RT-qPCR analysis: The day before the stimulation, KERTr, KERTr Sh Sc, and KERTr Sh NRF2 cells were seeded into 12-well plates (7.5 × 10⁵ cells/well). The solutions containing EHD (10 μM), CinA (100 μM), PBS (0.1%), or a mixture of EHD (10 μM) and CinA (100 μM) were added in wells for 2 h and 6 h. At the end of each time of treatment, cultured cells were trypsinized and centrifuged at 5,000 × g for 3 min at 4°C to get a cell pellet. Cells were then washed twice by centrifugation with cold PBS. Total RNA isolation was performed with PureLink™ RNA Mini (Invitrogen). Total RNA content was measured at 230, 260, and 280 nm by spectrophotometry for quantification and quality assessment. 500 ng total RNA were reverse-transcribed using the thermal cycler T100 (Bio-Rad) in a total-20 μL reaction mixture: 2.5 μM of Oligo (dT) (Promega, Charbonnières-les-Bains, France), 0.5 mM of deoxy-nucleotide triphosphate (dNTP; MP Biomedicals, Illkirch, France), 1 U/μL of Superscript IV Reverse Transcriptase (Invitrogen), 1 U/μL of Recombinant RNasin Ribonuclease Inhibitor (Promega), 5 mM of dithiothreitol (Invitrogen), 5 mM of reverse transcriptase buffer (Invitrogen). 1/20th of each generated cDNA was used for real-time PCR analysis, which was performed using the SYBR Green technology (Sso Advanced universal SYBR Green SuperMix, Bio-Rad) on thermal cycler CFX384 (Bio-Rad). As shown in Table 1, specific forward and reverse primers were used at a final concentration of 0.5 μM for the detection of the investigated genes HMOX1, NQO1, IL1A, IL1B, IL6, CXCL8, IL23A, IL24, TNF, TSLP, ACTB and GAPDH encoding, respectively, for HO-1, NQO1, IL-1α, IL-1β, IL-6, IL-8, IL-23 (subunit α), IL-24, TNF-α, TSLP, β-actin and Glyceraldehyde-3-phosphate dehydrogenase (GAPDH). Each sample was monitored in duplicate. The results were analyzed using the Bio-Rad CFX Manager software and were expressed by fold factor calculated by comparing the Ct values obtained from treated and untreated cells (PBS 0.1%) at the same time of exposure and corrected with ACTB and GAPDH expression.

TABLE 1

TABLE 1. Sequences for primers used in RT-qPCR.

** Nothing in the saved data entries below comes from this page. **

-- ==== Sys2Proof/Laws/FrameFailures.lean ====
section
/-! SUPPORT. Frames of the functions of Machine/Failures.lean: the parts of the state that each may change, as a mask (Laws/Keeps.lean). -/

namespace Sys2Proof
namespace Machine
set_option linter.unusedTactic false
set_option linter.unreachableTactic false
set_option linter.tactic.unusedName false
variable {km : Nat} {kz : State}

theorem keeps_after_fltOk {s d : State} (hk : Keeps km kz s) : Keeps km kz (after (fltOk s) d) := hk

theorem fltBit_keeps {bit : Nat} {s : State} (hm : Sub 0x200000000000001800000000000000000000000000000000000000000000000 km) (hk :
    Keeps km kz s) : Keeps km kz (fltBit bit s) := by
  refine Keeps.lift hm ?_ hk
  unfold fltBit
  repeat' first
    | with_reducible exact Keeps.refl _ _
    | with_reducible refine (setStatus_keeps (hm := by first | decide | (simp only [StReg.mask]; decide))) ?_

theorem declare_keeps {ep : Nat} {job : Option Nat} {s : State} (hm : Sub 0x80200000000000001800000000000000000000000000000000000000000000000 km) (hk :
    Keeps km kz s) : Keeps km kz (declare ep job s) := by
  refine Keeps.lift hm ?_ hk
  unfold declare
  repeat' first
    | with_reducible exact Keeps.refl _ _
    | with_reducible refine (modFlt_keeps ?_) ?_
    | with_reducible refine (fltBit_keeps (hm := by decide)) ?_
    | with_reducible refine keeps_if (fun _ => ?_) (fun _ => ?_)
    | dsimp only
    | split
    | (constructor <;> first | exact .inl (by decide) | exact .inr rfl)

theorem execEndpointGraceExpire_keeps {ep : Nat} {s : State} : Keeps 0x80200000000000001800000000000000000000000000000000000000000000000 s (after (execEndpointGraceExpire ep s) s) := by
  unfold execEndpointGraceExpire
  repeat' first
    | with_reducible exact Keeps.refl _ _
    | with_reducible refine (declare_keeps (hm := by decide)) ?_
    | with_reducible refine keeps_if (fun _ => ?_) (fun _ => ?_)
    | with_reducible refine keeps_if_after (fun _ => ?_) (fun _ => ?_)
    | dsimp only
    | split
    | with_reducible refine keeps_after_fltOk ?_

theorem execEndpointAckDeadExpire_keeps {ep : Nat} {s : State} : Keeps 0x180200000000000001800000000000000000000000000000000000000000000000 s (after (execEndpointAckDeadExpire ep s) s) := by
  unfold execEndpointAckDeadExpire
  repeat' first
    | with_reducible exact Keeps.refl _ _
    | with_reducible refine (declare_keeps (hm := by decide)) ?_
    | with_reducible refine (modFlt_keeps ?_) ?_
    | with_reducible refine keeps_if (fun _ => ?_) (fun _ => ?_)
    | with_reducible refine keeps_if_after (fun _ => ?_) (fun _ => ?_)
    | dsimp only
    | split
    | with_reducible refine keeps_after_fltOk ?_
    | (constructor <;> first | exact .inl (by decide) | exact .inr rfl)
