theorem programPage_keeps {d : Die} {vol key : Nat} {units maps : List Nat} {reloc : Option RelocKind} {s : State} (hm : Sub 0x800000000000000e00c00000040060000002d81600000000 km) (hk :
    Keeps km kz s) : Keeps km kz (programPage d vol key units maps reloc s) := by
  refine Keeps.lift hm ?_ hk
  unfold programPage
  repeat' first
    | with_reducible exact Keeps.refl _ _
    | with_reducible refine (modFtl_keeps ?_) ?_
    | with_reducible refine (modBlk_keeps (hm := by decide)) ?_
    | with_reducible refine (askTray_keeps (hm := by decide)) ?_
    | with_reducible refine (keeps_foldl_snd (fun _ _ => ?_)) ?_
    | with_reducible refine (keeps_foldl_fst (fun _ _ => ?_)) ?_
    | with_reducible refine (keeps_foldl_third (fun _ _ => ?_)) ?_
    | with_reducible refine (keeps_foldl_mid (fun _ _ => ?_)) ?_
    | with_reducible refine (keeps_foldl (fun _ _ => ?_)) ?_
    | with_reducible refine keeps_if (fun _ => ?_) (fun _ => ?_)
    | dsimp only
    | split
    | (constructor <;> first | exact .inl (by decide) | exact .inr rfl)
    | (simp only [Prod.ext_iff] at *; casesm* _ ∧ _; subst_vars)
    | (simp only [id, Keeps.refl]; done)

theorem execSlcProgram_keeps {d : Die} {vol : Nat} {s : State} : Keeps 0x1800000040045c00f80c00000040060000002d81600000000 s (after (execSlcProgram d vol s) s) := by
  unfold execSlcProgram
  repeat' first
    | with_reducible exact Keeps.refl _ _
    | with_reducible refine (openBlock_keeps (hm := by decide)) ?_
    | with_reducible refine (modVol_keeps (hm := by decide)) ?_
    | with_reducible refine (modFtl_keeps ?_) ?_
    | with_reducible refine (programPage_keeps (hm := by decide)) ?_
    | with_reducible refine keeps_elim ?_ (fun _ => ?_)
    | with_reducible refine keeps_if (fun _ => ?_) (fun _ => ?_)
    | with_reducible refine keeps_if_after (fun _ => ?_) (fun _ => ?_)
    | dsimp only
    | split
    | with_reducible refine keeps_after_ftlOk ?_
    | (constructor <;> first | exact .inl (by decide) | exact .inr rfl)
    | (simp only [Prod.ext_iff] at *; casesm* _ ∧ _; subst_vars)
    | (simp only [id, Keeps.refl]; done)

theorem setMap_keeps {vol unit : Nat} {e : BitVec 64} {s : State} (hm : Sub 0x800000000000008080c00000040060000002d81600000000 km) (hk :
    Keeps km kz s) : Keeps km kz (setMap vol unit e s) := by
  refine Keeps.lift hm ?_ hk
  unfold setMap
  repeat' first
    | with_reducible exact Keeps.refl _ _
    | with_reducible refine (modVol_keeps (hm := by decide)) ?_
    | with_reducible refine (mapPut_keeps (hm := by decide)) ?_
    | with_reducible refine keeps_if (fun _ => ?_) (fun _ => ?_)
    | dsimp only
    | split

theorem resend_keeps {d : Die} {r : TrayReq} {s : State} (hm : Sub 0x800000000000000000000000040020000002d81600000000 km) (hk :
    Keeps km kz s) : Keeps km kz (resend d r s) := by
  refine Keeps.lift hm ?_ hk
  unfold resend
  repeat' first
    | with_reducible exact Keeps.refl _ _
    | with_reducible refine (sendPort_keeps (hm := by decide)) ?_

theorem execFlashTrayBusy_keeps {d : Die} {f : Frame} {s0 : State} : Keeps 0x800000000000000000000000040030000002d81600000000 s0 (after (execFlashTrayBusy d f s0) s0) := by
  unfold execFlashTrayBusy
  repeat' first
    | with_reducible exact Keeps.refl _ _
    | with_reducible refine (resend_keeps (hm := by decide)) ?_
    | with_reducible refine (takeAgent_keeps (hm := by decide)) ?_
    | with_reducible refine keeps_if (fun _ => ?_) (fun _ => ?_)
    | with_reducible refine keeps_if_after (fun _ => ?_) (fun _ => ?_)
    | split
    | with_reducible refine keeps_after_ftlOk ?_

theorem slcDone_keeps {d : Die} {p : Prog} {s : State} (hm : Sub 0x18000000000800000d80000000001b80000040045c08190d40067865260000002d81600000000 km) (hk :
    Keeps km kz s) : Keeps km kz (slcDone d p s) := by
  refine Keeps.lift hm ?_ hk
  unfold slcDone
  repeat' first
    | with_reducible exact Keeps.refl _ _
    | with_reducible refine (journal_keeps (hm := by decide)) ?_
    | with_reducible refine (setMap_keeps (hm := by decide)) ?_
    | with_reducible refine (modFtl_keeps ?_) ?_
    | with_reducible refine (resume_keeps (hm := by decide)) ?_
    | with_reducible refine (keeps_foldl_snd (fun _ _ => ?_)) ?_
    | with_reducible refine (keeps_foldl_fst (fun _ _ => ?_)) ?_
    | with_reducible refine (keeps_foldl_third (fun _ _ => ?_)) ?_
    | with_reducible refine (keeps_foldl_mid (fun _ _ => ?_)) ?_
    | with_reducible refine (keeps_foldl (fun _ _ => ?_)) ?_
    | with_reducible refine keeps_if (fun _ => ?_) (fun _ => ?_)
    | dsimp only
    | split
    | (constructor <;> first | exact .inl (by decide) | exact .inr rfl)
    | (simp only [Prod.ext_iff] at *; casesm* _ ∧ _; subst_vars)
    | (simp only [id, Keeps.refl]; done)
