theorem boot_keeps {failed : Two (List Nat)} {warm pufOk : Bool} {s : State} (hm : Sub 0x3fffffffffffffffffffffbfc081ffffffffffffffffffffffffffffffffffffffffffffffffe km) (hk :
    Keeps km kz s) : Keeps km kz (boot failed warm pufOk s) := by
  refine Keeps.lift hm ?_ hk
  unfold boot
  repeat' first
    | with_reducible exact Keeps.refl _ _
    | with_reducible refine (enterRecovery_keeps (hm := by decide)) ?_
    | with_reducible refine (bootFrom_keeps (hm := by decide)) ?_
    | with_reducible refine keeps_if (fun _ => ?_) (fun _ => ?_)
    | split

theorem startImage_keeps {k : Nat} {s : State} (hm : Sub 0x3fffffffffffffffffffffbfc081ffffffffffffffffffffffffffffffffffffffffffffffffe km) (hk :
    Keeps km kz s) : Keeps km kz (startImage k s) := by
  refine Keeps.lift hm ?_ hk
  unfold startImage
  repeat' first
    | with_reducible exact Keeps.refl _ _
    | with_reducible refine (bootFrom_keeps (hm := by decide)) ?_
    | with_reducible refine keeps_if (fun _ => ?_) (fun _ => ?_)
    | split

theorem flushDie_keeps {d : Die} {s : State} (hm : Sub 0x82000500000000000000000000000000000000 km) (hk :
    Keeps km kz s) : Keeps km kz (flushDie d s) := by
  refine Keeps.lift hm ?_ hk
  unfold flushDie
  repeat' first
    | with_reducible exact Keeps.refl _ _
    | with_reducible refine (modFtl_keeps ?_) ?_
    | dsimp only
    | (constructor <;> first | exact .inl (by decide) | exact .inr rfl)

theorem flushDown_keeps {cause : Nat} {s : State} (hm : Sub 0x140000400000000900000000000000000000082000500000000000000000000000000000000 km) (hk :
    Keeps km kz s) : Keeps km kz (flushDown cause s) := by
  refine Keeps.lift hm ?_ hk
  unfold flushDown
  repeat' first
    | with_reducible exact Keeps.refl _ _
    | with_reducible refine (setAdmit_keeps (hm := by decide)) ?_
    | with_reducible refine (flushDie_keeps (hm := by decide)) ?_
    | with_reducible refine (modMod_keeps ?_) ?_
    | with_reducible refine (startEscrow_keeps (hm := by decide)) ?_
    | with_reducible refine keeps_if (fun _ => ?_) (fun _ => ?_)
    | dsimp only
    | split
    | (constructor <;> first | exact .inl (by decide) | exact .inr rfl)

theorem meterPowerLoss_keeps {s : State} (hm : Sub 0x20000000000000000001c20000000000000000000000000000000000000000000000000000000 km) (hk :
    Keeps km kz s) : Keeps km kz (meterPowerLoss s) := by
  refine Keeps.lift hm ?_ hk
  unfold meterPowerLoss
  repeat' first
    | with_reducible exact Keeps.refl _ _
    | with_reducible refine (drawFree_keeps (hm := by decide)) ?_
    | with_reducible refine (drawFree_of_eq (heq := by assumption) (hm := by decide)) ?_
    | with_reducible refine (addSeal_keeps (hm := by decide)) ?_
    | with_reducible refine (addLog_keeps (hm := by decide)) ?_
    | with_reducible refine (modMtr_keeps ?_) ?_
    | with_reducible refine keeps_if (fun _ => ?_) (fun _ => ?_)
    | with_reducible refine keeps_if_snd (fun _ => ?_) (fun _ => ?_)
    | dsimp only
    | split
    | (constructor <;> first | exact .inl (by decide) | exact .inr rfl)
    | (simp only [Prod.ext_iff] at *; casesm* _ ∧ _; subst_vars)

theorem execInputLoss_keeps {s : State} : Keeps 0x201400007c0000000901c20000000000000000082000500000000000000000000000000000000 s (after (execInputLoss s) s) := by
  unfold execInputLoss
  repeat' first
    | with_reducible exact Keeps.refl _ _
    | with_reducible refine (modMod_keeps ?_) ?_
    | with_reducible refine (meterPowerLoss_keeps (hm := by decide)) ?_
    | with_reducible refine (flushDown_keeps (hm := by decide)) ?_
    | with_reducible refine keeps_if (fun _ => ?_) (fun _ => ?_)
    | with_reducible refine keeps_if_after (fun _ => ?_) (fun _ => ?_)
    | dsimp only
    | split
    | with_reducible refine keeps_after_modOk ?_
    | (constructor <;> first | exact .inl (by decide) | exact .inr rfl)

theorem execInputReturn_keeps {mv : Nat} {s : State} : Keeps 0xb40000000000000000000000000000000000000000000000000000000000000000000 s (after (execInputReturn mv s) s) := by
  unfold execInputReturn
  repeat' first
    | with_reducible exact Keeps.refl _ _
    | with_reducible refine (modMod_keeps ?_) ?_
    | with_reducible refine keeps_if (fun _ => ?_) (fun _ => ?_)
    | with_reducible refine keeps_if_after (fun _ => ?_) (fun _ => ?_)
    | dsimp only
    | split
    | with_reducible refine keeps_after_modOk ?_
    | (constructor <;> first | exact .inl (by decide) | exact .inr rfl)

theorem execPowerUp_keeps {p : PowerUpIn} {s : State} : Keeps 0x3fffffffffffffffffffffbfc081ffffffffffffffffffffffffffffffffffffffffffffffffe s (after (execPowerUp p s) s) := by
  unfold execPowerUp
  repeat' first
    | with_reducible exact Keeps.refl _ _
    | with_reducible refine (modMod_keeps ?_) ?_
    | with_reducible refine (modDie_keeps (hm := by decide)) ?_
    | with_reducible refine (boot_keeps (hm := by decide)) ?_
    | with_reducible refine keeps_if (fun _ => ?_) (fun _ => ?_)
    | with_reducible refine keeps_if_after (fun _ => ?_) (fun _ => ?_)
    | dsimp only
    | split
    | with_reducible refine keeps_after_modOk ?_
    | (constructor <;> first | exact .inl (by decide) | exact .inr rfl)

theorem endPlanned_keeps {s : State} (hm : Sub 0x20140000440000000901c20000000000000000082000500000000000000000000000000000000 km) (hk :
    Keeps km kz s) : Keeps km kz (endPlanned s) := by
  refine Keeps.lift hm ?_ hk
  unfold endPlanned
  repeat' first
    | with_reducible exact Keeps.refl _ _
    | with_reducible refine (modMod_keeps ?_) ?_
    | with_reducible refine (meterPowerLoss_keeps (hm := by decide)) ?_
    | with_reducible refine (flushDown_keeps (hm := by decide)) ?_
    | dsimp only
    | (constructor <;> first | exact .inl (by decide) | exact .inr rfl)

theorem execPlannedPowerDown_keeps {s : State} : Keeps 0x201400004c0000000901c20000000000000000082000500000000000000000000000000000000 s (after (execPlannedPowerDown s) s) := by
  unfold execPlannedPowerDown
  repeat' first
    | with_reducible exact Keeps.refl _ _
    | with_reducible refine (modMod_keeps ?_) ?_
    | with_reducible refine (setAdmit_keeps (hm := by decide)) ?_
    | with_reducible refine (endPlanned_keeps (hm := by decide)) ?_
    | with_reducible refine keeps_if (fun _ => ?_) (fun _ => ?_)
    | with_reducible refine keeps_if_after (fun _ => ?_) (fun _ => ?_)
    | dsimp only
    | split
    | with_reducible refine keeps_after_modOk ?_
    | (constructor <;> first | exact .inl (by decide) | exact .inr rfl)

theorem stopCompute_keeps {d : Die} {s : State} (hm : Sub 0x540500000000000000000000000000000000000000000 km) (hk :
    Keeps km kz s) : Keeps km kz (stopCompute d s) := by
  refine Keeps.lift hm ?_ hk
  unfold stopCompute
  repeat' first
    | with_reducible exact Keeps.refl _ _
    | with_reducible refine (modCol_keeps ?_) ?_
    | with_reducible refine (modPod_keeps ?_) ?_
    | with_reducible refine keeps_if (fun _ => ?_) (fun _ => ?_)
    | dsimp only
    | split
    | (constructor <;> first | exact .inl (by decide) | exact .inr rfl)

Statistical analysis: The Mann-Whitney U-test was used. All data are presented as mean values ±SEM. Measurements were considered significant at a p-value ≤ 0.05 or ≤0.1 using GraphPad Prism (San Diego, United States).

Results

A CV70 of EHD equal to 10 μM in KERTr cells was determined by flow cytometry (data not shown) and was used in this work. For CinA, a value of CV70 equal to 100 μM had already been determined in previous work. Moreover, the ability of CinA 100 μM to induce NRF2 pathway had been shown in KERTr cells (Vallion et al., 2022). The effect of the mixture EHD plus CinA on cell viability in KERTr cells was also investigated and did not induce different cell viability after treatment compared to EHD or CinA alone (Supplementary Figure S1).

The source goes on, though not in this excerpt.